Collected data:
☆ ☆ ☆ ☆ ☆
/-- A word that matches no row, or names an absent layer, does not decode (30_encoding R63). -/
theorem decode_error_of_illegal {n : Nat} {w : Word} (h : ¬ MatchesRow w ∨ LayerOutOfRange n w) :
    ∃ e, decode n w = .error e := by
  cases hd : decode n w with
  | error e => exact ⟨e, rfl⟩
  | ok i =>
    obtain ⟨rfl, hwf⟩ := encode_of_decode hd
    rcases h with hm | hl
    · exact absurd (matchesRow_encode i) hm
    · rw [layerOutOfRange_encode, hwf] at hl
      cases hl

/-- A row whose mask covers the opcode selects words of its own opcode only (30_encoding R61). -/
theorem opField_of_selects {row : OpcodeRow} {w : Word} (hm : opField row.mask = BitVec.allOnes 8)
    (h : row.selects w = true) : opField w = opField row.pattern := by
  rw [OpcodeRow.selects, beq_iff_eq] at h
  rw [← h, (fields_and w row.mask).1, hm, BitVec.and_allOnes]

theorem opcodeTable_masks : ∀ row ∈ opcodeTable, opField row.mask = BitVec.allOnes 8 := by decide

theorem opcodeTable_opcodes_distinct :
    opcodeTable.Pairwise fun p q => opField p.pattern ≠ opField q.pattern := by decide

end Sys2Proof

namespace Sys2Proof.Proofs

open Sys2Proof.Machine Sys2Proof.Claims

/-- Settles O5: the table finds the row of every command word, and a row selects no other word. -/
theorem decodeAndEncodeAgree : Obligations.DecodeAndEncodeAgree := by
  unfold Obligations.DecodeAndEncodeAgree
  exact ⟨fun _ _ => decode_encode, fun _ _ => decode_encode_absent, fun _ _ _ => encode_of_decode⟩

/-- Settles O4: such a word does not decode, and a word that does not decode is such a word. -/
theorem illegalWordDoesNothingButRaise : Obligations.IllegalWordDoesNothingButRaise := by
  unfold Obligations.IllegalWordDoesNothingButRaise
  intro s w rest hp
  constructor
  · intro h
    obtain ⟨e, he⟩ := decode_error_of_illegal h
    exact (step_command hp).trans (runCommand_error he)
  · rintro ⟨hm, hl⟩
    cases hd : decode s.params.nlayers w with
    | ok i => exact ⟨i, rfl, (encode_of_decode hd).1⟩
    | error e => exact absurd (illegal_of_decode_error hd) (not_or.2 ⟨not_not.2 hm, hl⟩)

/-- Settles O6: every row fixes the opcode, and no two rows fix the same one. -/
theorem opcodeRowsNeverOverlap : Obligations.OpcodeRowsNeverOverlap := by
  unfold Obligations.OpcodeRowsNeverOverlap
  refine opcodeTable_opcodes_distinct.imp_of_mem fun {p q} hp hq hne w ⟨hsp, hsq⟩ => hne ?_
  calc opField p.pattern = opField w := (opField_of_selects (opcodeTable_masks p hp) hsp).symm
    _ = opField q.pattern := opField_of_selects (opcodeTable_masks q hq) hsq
☆ ☆ ☆ ☆ ☆
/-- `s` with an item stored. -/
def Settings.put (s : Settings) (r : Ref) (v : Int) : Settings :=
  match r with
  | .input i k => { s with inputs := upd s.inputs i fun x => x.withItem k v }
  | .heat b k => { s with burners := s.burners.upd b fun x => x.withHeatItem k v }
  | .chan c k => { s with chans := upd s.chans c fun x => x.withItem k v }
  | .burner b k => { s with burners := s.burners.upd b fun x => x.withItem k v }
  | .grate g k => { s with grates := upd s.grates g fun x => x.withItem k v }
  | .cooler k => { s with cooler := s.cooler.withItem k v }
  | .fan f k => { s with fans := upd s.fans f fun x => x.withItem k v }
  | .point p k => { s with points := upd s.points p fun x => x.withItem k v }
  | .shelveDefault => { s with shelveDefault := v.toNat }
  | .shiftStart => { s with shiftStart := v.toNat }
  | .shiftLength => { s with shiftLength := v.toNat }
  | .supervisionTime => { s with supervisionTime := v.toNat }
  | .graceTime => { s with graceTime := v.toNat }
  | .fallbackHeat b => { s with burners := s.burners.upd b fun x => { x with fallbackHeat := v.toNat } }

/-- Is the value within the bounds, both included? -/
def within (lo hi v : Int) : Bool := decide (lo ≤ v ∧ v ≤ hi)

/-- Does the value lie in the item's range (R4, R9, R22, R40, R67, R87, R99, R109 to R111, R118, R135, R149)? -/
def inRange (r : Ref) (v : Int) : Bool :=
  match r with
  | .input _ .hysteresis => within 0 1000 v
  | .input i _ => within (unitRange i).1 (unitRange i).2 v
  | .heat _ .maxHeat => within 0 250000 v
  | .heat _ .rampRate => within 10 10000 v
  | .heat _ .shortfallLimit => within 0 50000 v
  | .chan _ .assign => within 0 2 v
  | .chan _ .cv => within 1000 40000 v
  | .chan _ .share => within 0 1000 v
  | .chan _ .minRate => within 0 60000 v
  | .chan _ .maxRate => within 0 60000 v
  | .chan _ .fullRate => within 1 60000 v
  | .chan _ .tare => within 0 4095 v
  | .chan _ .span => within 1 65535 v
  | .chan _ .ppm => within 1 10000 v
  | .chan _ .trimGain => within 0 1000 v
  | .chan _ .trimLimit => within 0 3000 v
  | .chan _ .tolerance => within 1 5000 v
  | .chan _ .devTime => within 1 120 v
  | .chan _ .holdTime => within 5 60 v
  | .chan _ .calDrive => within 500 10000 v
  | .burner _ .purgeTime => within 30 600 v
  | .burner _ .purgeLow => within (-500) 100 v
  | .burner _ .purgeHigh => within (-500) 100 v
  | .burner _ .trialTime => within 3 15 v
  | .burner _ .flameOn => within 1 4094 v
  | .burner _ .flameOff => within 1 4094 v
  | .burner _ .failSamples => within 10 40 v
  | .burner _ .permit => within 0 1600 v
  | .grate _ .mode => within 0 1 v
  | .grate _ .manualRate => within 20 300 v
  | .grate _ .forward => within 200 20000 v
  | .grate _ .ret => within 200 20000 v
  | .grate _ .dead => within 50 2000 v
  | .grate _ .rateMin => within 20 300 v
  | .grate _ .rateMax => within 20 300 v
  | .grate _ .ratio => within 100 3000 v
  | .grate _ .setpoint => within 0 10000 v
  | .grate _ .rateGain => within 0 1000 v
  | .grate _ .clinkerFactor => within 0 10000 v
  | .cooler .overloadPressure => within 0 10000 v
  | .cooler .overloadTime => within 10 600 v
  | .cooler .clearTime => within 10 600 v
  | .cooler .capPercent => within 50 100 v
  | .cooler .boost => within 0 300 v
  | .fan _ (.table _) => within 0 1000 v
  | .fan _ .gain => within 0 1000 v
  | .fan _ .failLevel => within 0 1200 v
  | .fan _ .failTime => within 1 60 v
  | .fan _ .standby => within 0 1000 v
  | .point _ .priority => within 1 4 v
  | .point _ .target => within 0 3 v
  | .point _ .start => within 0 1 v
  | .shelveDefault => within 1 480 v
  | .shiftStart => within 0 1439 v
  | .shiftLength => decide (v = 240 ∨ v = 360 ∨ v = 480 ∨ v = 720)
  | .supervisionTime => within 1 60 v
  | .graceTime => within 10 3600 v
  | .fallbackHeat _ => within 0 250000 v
☆ ☆ ☆ ☆ ☆
Only the lines above from the line with "unfold Obligations.IllegalWordDoesNothingButRaise" to the line with "(opcodeTable_masks q hq) hsq", those two lines included, should be reproduced exactly.

  unfold Obligations.IllegalWordDoesNothingButRaise
  intro s w rest hp
  constructor
  · intro h
    obtain ⟨e, he⟩ := decode_error_of_illegal h
    exact (step_command hp).trans (runCommand_error he)
  · rintro ⟨hm, hl⟩
    cases hd : decode s.params.nlayers w with
    | ok i => exact ⟨i, rfl, (encode_of_decode hd).1⟩
    | error e => exact absurd (illegal_of_decode_error hd) (not_or.2 ⟨not_not.2 hm, hl⟩)

/-- Settles O6: every row fixes the opcode, and no two rows fix the same one. -/
theorem opcodeRowsNeverOverlap : Obligations.OpcodeRowsNeverOverlap := by
  unfold Obligations.OpcodeRowsNeverOverlap
  refine opcodeTable_opcodes_distinct.imp_of_mem fun {p q} hp hq hne w ⟨hsp, hsq⟩ => hne ?_
  calc opField p.pattern = opField w := (opField_of_selects (opcodeTable_masks p hp) hsp).symm
    _ = opField q.pattern := opField_of_selects (opcodeTable_masks q hq) hsq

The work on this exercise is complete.